The more detailed implementation of steps 310 to 330 can refer to the method for processing the projection image provided in the embodiment of fig. 1 and 5, and therefore is not described herein again.

Fig. 10 is a flowchart illustrating a projection screen processing method according to still another exemplary embodiment, as shown in fig. 10, the projection screen processing method being used in a projection apparatus, the projection apparatus including a system layer, an application layer and a driver layer, as shown in fig. 7, the application layer including a plurality of graphics applications and a screen correction control module, the system layer including an image synthesis module, a corner point movement control module and an image mapping processing module, the method including the steps of:

410. the plurality of graphic applications generate different image elements according to the data to be projected and send the different image elements to the system layer.

Among them, image elements may include, but are not limited to: system interface, floating window, picture image, etc.

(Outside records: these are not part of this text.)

/-- The value of an observation group (R667). [log 164: DEDUCED] -/
def State.obsGroup (s : State) (g : Nat) : Nat :=
  let insts := (pageMap.filter fun r => r.code = g / 128 % 32 + 1).flatMap fun r => (rangeFrom 0 r.insts).map fun i => (r.blk, i)
  match insts[g / 16 % 8]? with
  | none => 0
  | some (b, i) =>
    let k := g % 16
    let off := reg b i (if k = 0 then 0x14 else if k = 1 then 0x20 else 0x100 + 4 * (k - 2))
    match locate off with
    | none => 0
    | some l =>
      let sp := if k < 2 then Space.header else if b = .rng then .ring (l.off / 0x40) else .block
      if 2 ≤ k ∧ s.dev.fencedAt b i 0 then 0
      else match rowOf (.core 0) l sp with
        | none => 0
        | some q => if q.1.wo then 0 else (mkTgt { pt := .core 0, off := off, page := l.pageBase } 4 l sp q).view
            (s.view (mkTgt { pt := .core 0, off := off, page := l.pageBase } 4 l sp q)) % 65536

/-- The word the observation port drives: low while it is not active (R666). -/
def State.obsPort (s : State) : Nat :=
  if s.dev.bit (reg .obs 0 0x100) 0 && s.dev.unlocked && s.dev.bit (reg .sec 0 0x100) 4 then s.obsGroup (s.dev.fld (reg .obs 0 0x104) 0 12) else 0

end Sys2Proof.Machine
end

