-- ==== Sys2Proof/Machine/ConfigSpace.lean ====
section
/-! DEFINITION. The configuration space of the functions as the host reads it (R513 to R519, R527).  Offsets and values are the
manual's; the forms of the registers are those of the PCI Express Base Specification. [log 202: PRESUMED] -/

namespace Sys2Proof.Machine

/-- A capability: offset, ID, version, in PF0, in a VF (R517). -/
structure CfgCap where
  off : Nat
  id : Nat
  ver : Nat
  pf : Bool := true
  vf : Bool := false
deriving DecidableEq, Repr

/-- The extended capabilities (R517); Address Translation Services only with HIF_CFG.ATS_EN. -/
def extCaps (ats : Bool) : List CfgCap :=
  [⟨0x100, 0x01, 2, true, true⟩, ⟨0x148, 0x0E, 1, true, true⟩, ⟨0x150, 0x03, 1, true, false⟩, ⟨0x160, 0x10, 1, true, false⟩,
    ⟨0x1A0, 0x17, 1, true, true⟩] ++ (if ats then [⟨0x1C0, 0x0F, 1, true, true⟩] else []) ++
  [⟨0x1D0, 0x19, 1, true, false⟩, ⟨0x200, 0x25, 1, true, false⟩, ⟨0x210, 0x26, 1, true, false⟩, ⟨0x240, 0x2A, 1, true, false⟩,
    ⟨0x270, 0x31, 1, true, false⟩, ⟨0x290, 0x27, 1, true, false⟩]

/-- The header of the extended capability at an offset, with the offset of the next one in the list of a function. -/
def capHeader (off : Nat) : List CfgCap → Option Nat
  | [] => none
  | c :: cs =>
    if c.off = off then some (c.id + 0x10000 * c.ver + 0x100000 * (match cs with | n :: _ => n.off | [] => 0)) else capHeader off cs

/-- The identity registers, the BARs and the capabilities below 0x100. -/
def Dev.cfgLow (d : Dev) (f : Func) (off : Nat) : Nat :=
  let pf := decide (f.num = 0)
  let l := d.link f.link
  let cfg := d.rdN (reg .hif f.link 0x100)
  let barType (i : Nat) : Nat := if i = 0 then 0x4 else 0xC
  match off with
  | 0x00 => if pf then 0x09401F6B else 0xFFFFFFFF
  | 0x04 => 0x100000 + 4 * b2n (d.master f) + 2 * b2n (pf && l.memOn)
  | 0x08 => 0x12000001
  | 0x2C => d.subsystem.1 + 0x10000 * d.subsystem.2
  | 0x34 => 0x40
  | 0x40 => 0x00035001
  | 0x44 => d.capWord f 0x44
  | 0x50 => 0x7011 + 0x10000 * (if pf then 2047 else 63) + d.capWord f 0x50
  | 0x54 => if pf then 0x0FF00000 else 0
  | 0x58 => if pf then 0x0FF08000 else 0x800
  | 0x70 => 0x00020010
  | 0x74 => 0x10008022
  | 0x78 => (if pf then d.devControl f.link else 0) + d.capWord f 0x78 + 0x200000 * b2n (d.reads.any fun h => decide (h.func = f))
  | 0x7C => bitsOf cfg 3 3 + 0x10 * laneCap cfg + 0x400800
  | 0x80 => d.capWord f 0x80 + 0x10000 * (l.rate + 16 * l.width)
  | 0x94 => 0x3000F
  | 0x98 => d.devCtl2.getD (fkey f) 0
  | 0x9C => 0x3F7E7E
  | _ =>
    if pf ∧ 0x10 ≤ off ∧ off < 0x28 then
      let i := (off - 0x10) / 4
      l.bar.getD i 0 + if i % 2 = 0 ∧ d.barSize f.link (i / 2) ≠ 0 then barType (i / 2) else 0
    else 0

/-- The contents of the extended capabilities. -/
def Dev.cfgExt (d : Dev) (f : Func) (off : Nat) : Nat :=
  let pf := decide (f.num = 0)
  let l := d.link f.link
  match off with
  | 0x104 | 0x110 | 0x118 | 0x11C | 0x120 | 0x124 | 0x128 | 0x1A8 => d.capWord f off
  | 0x108 | 0x10C | 0x114 => if pf then d.capWord f off else 0
  | 0x1C4 => if d.bit (reg .hif f.link 0x100) 8 then d.capWord f off + 0x20 else 0
  | 0x204 => if pf then 0x80000001 else 0
  | 0x154 => if pf then Config.serial.toNat % p32 else 0
  | 0x158 => if pf then Config.serial.toNat / p32 else 0
  | 0x168 => if pf then b2n l.vfEnable + 8 * b2n l.vfMemOn else 0
  | 0x16C => if pf then 0x08000800 else 0
  | 0x170 => if pf then l.numVfs else 0
  | 0x174 => if pf then 0x00010001 else 0
  | 0x178 => if pf then 0x09410000 else 0
  | 0x17C => if pf then 0x1F else 0
  | 0x180 => if pf then l.pageSize else 0
  | 0x1A4 => 0x403 + 0x10000 * if pf then 2047 else 63
  | _ =>
    if pf ∧ 0x184 ≤ off ∧ off < 0x19C then
      let i := (off - 0x184) / 4
      l.vfBar.getD i 0 + if i = 0 then 0x4 else if i = 2 then 0xC else 0
    else 0

/-- A dword of the configuration space of a function. -/
def Dev.configRead (d : Dev) (f : Func) (off : Nat) : Nat :=
  if off < 0x100 then d.cfgLow f off
  else
    match capHeader off ((extCaps (d.bit (reg .hif f.link 0x100) 8)).filter fun c => if f.num = 0 then c.pf else c.vf) with
    | some h => h
    | none => d.cfgExt f off

end Sys2Proof.Machine
end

420. And the picture correction control module responds to a preset correction trigger event aiming at the projection picture, determines the target coordinates of each corner point of the projection picture and sends the target coordinates to the system layer.

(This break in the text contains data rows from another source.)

-- ==== Sys2Proof/Certificates/Slice0/Obligations.lean ====
section
/-! DEFINITION. The statements about the model. -/

open Sys2Proof Sys2Proof.Machine

/-- A step takes the command at the front and runs it on the rest of the queue (the queue is the model's own, log entry 1). -/
def Obligations.StepRunsFront : Prop :=
  ∀ (c : Instr) (cs : List Instr) (s : State), step { s with pending := c :: cs } = exec c { s with pending := cs }

/-- With an empty queue a step is one cycle of the time clock of a live device, and nothing but time and its interrupts
changes (the tick on an empty queue is the model's choice, log entry 2). -/
def Obligations.IdleStepTicks : Prop :=
  ∀ s : State, s.pending = [] →
    (s.live = true → ∃ t, step s = .next t ∧ t.time = s.time.advance 1 ∧ t.pending = [] ∧ t.dev.turn = s.dev.turn ∧
      t.dev.hbm = s.dev.hbm ∧ t.dev.pipes = s.dev.pipes ∧ t.dev.rings = s.dev.rings ∧ t.dev.ports = s.dev.ports) ∧
    (s.live = false → step s = .next s)

/-- Every command answers a next state in every state: nothing stops the block. -/
def Obligations.EveryCommandCompletes : Prop := ∀ (c : Instr) (s : State), Completes c s

/-- No command changes the queue of waiting commands. -/
def Obligations.CommandsKeepTheQueue : Prop :=
  ∀ (c : Instr) (s t : State), exec c s = .next t → t.pending = s.pending

/-- A device that is powered down or held by SYS_RST_N is changed by no command but a reset, a supply or thermal event, a loss
of the reference, and the test port and management buses (the model's reading, log entry 3). -/
def Obligations.DeadDeviceIgnores : Prop :=
  ∀ (c : Instr) (s : State), s.live = false → c.always = false → exec c s = .next s

/-- At reset device time reads zero, the rates lie in range and no command waits. -/
def Obligations.RatesHoldAtReset : Prop :=
  State.reset.Inv ∧ State.reset.time.count = 0 ∧ State.reset.pending = []

/-- Whatever command is at the front, a step keeps both rates of the counter within R79. -/
def Obligations.StepKeepsRates : Prop := ∀ s t : State, s.Inv → step s = .next t → t.Inv

/-- Device time never decreases: a step leaves the counter at or above its value, or returns the time state to that of
power-on (POR and device reset, R75). -/
def Obligations.TimeNeverDecreases : Prop :=
  ∀ s t : State, step s = .next t → s.time.count ≤ t.time.count ∨ t.time = {}

/-- With the rates in range a pass of R86 adds at least 0.25 ns and at most 1.5 ns. -/
def Obligations.CycleAdvancesAtLeastQuarter : Prop :=
  ∀ t : TimeSt, t.RatesOk → t.count + 1073741824 ≤ t.pass.count ∧ t.pass.count ≤ t.count + 6442450944

/-- The closed form of `n` passes is the procedure of R86 run `n` times. -/
def Obligations.PassesAreIterated : Prop :=
  ∀ (t : TimeSt) (n : Nat), 0 < t.incr → t.passes n = t.repeated n

/-- The servo owner's writes of the rates, of the slew length and of the kick: the time state they leave, with the interrupts
of R90, and nothing else. -/
def Obligations.RateWritesComplete : Prop :=
  (∀ (s : State) (pt : Party) (o width : Nat) (v : BitVec 64) (t : Tgt), s.live = true →
    s.dev.writeCheck pt (reg .tim 0 (0x120 + o % 8)) width v.toNat = .ok t → s.dev.servoOwner t.acc.pt = true →
    incrOk (t.merge s.time.incr) →
    exec (.timIncrWrite pt o width v) s =
      .next (s.setTime ({ s.time with incr := t.merge s.time.incr } : TimeSt).update).ends) ∧
  (∀ (s : State) (pt : Party) (o width : Nat) (v : BitVec 64) (t : Tgt), s.live = true →
    s.dev.writeCheck pt (reg .tim 0 (0x138 + o % 8)) width v.toNat = .ok t → s.dev.servoOwner t.acc.pt = true →
    incrOk (t.merge s.time.slewIncr) →
    exec (.timSlewIncrWrite pt o width v) s =
      .next (s.setTime ({ s.time with slewIncr := t.merge s.time.slewIncr } : TimeSt).update).ends) ∧
  (∀ (s : State) (pt : Party) (v : BitVec 32) (t : Tgt), s.live = true →
    s.dev.writeCheck pt (reg .tim 0 0x140) 4 v.toNat = .ok t → s.dev.servoOwner t.acc.pt = true →
    exec (.timSlewStart pt v) s =
      .next (s.setTime ({ s.time with slewLeft := t.acc.data % p32 } : TimeSt).update).ends) ∧
  (∀ (s : State) (pt : Party) (v : BitVec 32) (t : Tgt), s.live = true →
    s.dev.writeCheck pt (reg .tim 0 0x154) 4 v.toNat = .ok t → s.dev.servoOwner t.acc.pt = true →
    exec (.servoKick pt v) s = .next (s.setTime s.time.update).ends)

/-- Steps and loads of the servo owner: a backward step only adds to the remaining offset, a forward step is set against it
first, a load that is not earlier sets the counter and clears it (the next cycle runs with the command, log entry 4). -/
def Obligations.StepsAndLoadsComplete : Prop :=
  (∀ (s : State) (pt : Party) (o width : Nat) (v : BitVec 64) (t : Tgt), s.live = true →
    s.dev.writeCheck pt (reg .tim 0 (0x128 + o % 8)) width v.toNat = .ok t → s.dev.servoOwner t.acc.pt = true →
    (-(2 ^ 40 : Int) ≤ stepValue t.acc.data → stepValue t.acc.data < 0 →
      exec (.timStep pt o width v) s =
        .next (s.setTime ({ s.time with remain := s.time.remain + (stepValue t.acc.data).natAbs * nsUnit } : TimeSt).update).ends) ∧
    (0 ≤ stepValue t.acc.data → stepValue t.acc.data ≤ (2 ^ 40 : Int) →
      (stepValue t.acc.data).natAbs * nsUnit ≤ s.time.remain →
      exec (.timStep pt o width v) s =
        .next (s.setTime ({ s.time with remain := s.time.remain - (stepValue t.acc.data).natAbs * nsUnit } : TimeSt).update).ends) ∧
    (0 ≤ stepValue t.acc.data → stepValue t.acc.data ≤ (2 ^ 40 : Int) →
      s.time.remain < (stepValue t.acc.data).natAbs * nsUnit →
      exec (.timStep pt o width v) s =
        .next (s.forward { ({ s.time with remain := 0 } : TimeSt).update.advance 1 with
          count := (({ s.time with remain := 0 } : TimeSt).update.advance 1).count +
            ((stepValue t.acc.data).natAbs * nsUnit - s.time.remain) }).ends)) ∧
  (∀ (s : State) (pt : Party) (v : BitVec 32) (t : Tgt), s.live = true →
    s.dev.writeCheck pt (reg .tim 0 0x150) 4 v.toNat = .ok t → s.dev.servoOwner t.acc.pt = true →
    (s.time.advance 1).count ≤ loadCount s.time.load0.toNat t.acc.data →
    exec (.timLoad pt v) s =
      .next (s.forward ({ s.time.advance 1 with count := loadCount s.time.load0.toNat t.acc.data, remain := 0 } : TimeSt).update).ends)

/-- Refused servo writes: the code logged, and no other change. -/
def Obligations.ServoWritesRefused : Prop :=
  (∀ (s : State) (pt : Party) (o width : Nat) (v : BitVec 64) (t : Tgt), s.live = true →
    s.dev.writeCheck pt (reg .tim 0 (0x120 + o % 8)) width v.toNat = .ok t →
    (s.dev.servoOwner t.acc.pt = false →
      exec (.timIncrWrite pt o width v) s = .next (s.endsWith (s.dev.logAcc t.acc 0x0101))) ∧
    (s.dev.servoOwner t.acc.pt = true → ¬ incrOk (t.merge s.time.incr) →
      exec (.timIncrWrite pt o width v) s = .next (s.endsWith (s.dev.logAcc t.acc 0x0001)))) ∧
  (∀ (s : State) (pt : Party) (o width : Nat) (v : BitVec 64) (t : Tgt), s.live = true →
    s.dev.writeCheck pt (reg .tim 0 (0x128 + o % 8)) width v.toNat = .ok t →
    (s.dev.servoOwner t.acc.pt = false →
      exec (.timStep pt o width v) s = .next (s.endsWith (s.dev.logAcc t.acc 0x0101))) ∧
    (s.dev.servoOwner t.acc.pt = true → (2 ^ 40 : Int) < stepValue t.acc.data ∨ stepValue t.acc.data < -(2 ^ 40 : Int) →
      exec (.timStep pt o width v) s = .next (s.endsWith (s.dev.logAcc t.acc 0x0001)))) ∧
  (∀ (s : State) (pt : Party) (v : BitVec 32) (t : Tgt), s.live = true →
    s.dev.writeCheck pt (reg .tim 0 0x150) 4 v.toNat = .ok t →
    (s.dev.servoOwner t.acc.pt = false →
      exec (.timLoad pt v) s = .next (s.endsWith (s.dev.logAcc t.acc 0x0101))) ∧
    (s.dev.servoOwner t.acc.pt = true → loadCount s.time.load0.toNat t.acc.data < (s.time.advance 1).count →
      exec (.timLoad pt v) s = .next (s.endsWith (s.dev.logAcc t.acc 0x0102))))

430. The image synthesis module synthesizes different image elements into a projection picture.

440. The angular point movement control module determines the movement step length of each angular point on the modulation plane of the optical machine of the projection equipment in each movement according to the target coordinates and the preset movement times, and determines the display range of the projection picture on the modulation plane after each movement according to the movement step length of each angular point.

In some embodiments, specific embodiments of step 440 may include:

and the corner point movement control module acquires the initial actual coordinates of each corner point sent by the picture correction control module.

And the point movement control module determines the movement step length of each angular point for each movement according to the movement times and the distance between the initial actual coordinate of each angular point and the corresponding target coordinate.

450. The image mapping processing module maps the projection picture into a display range and sends the projection picture in the display range to the driving layer.

In some embodiments, specific embodiments of steps 440 through 450 may include:

firstly, the application layer acquires the actual coordinates of each corner of the projection picture and sends the actual coordinates to the corner movement control module.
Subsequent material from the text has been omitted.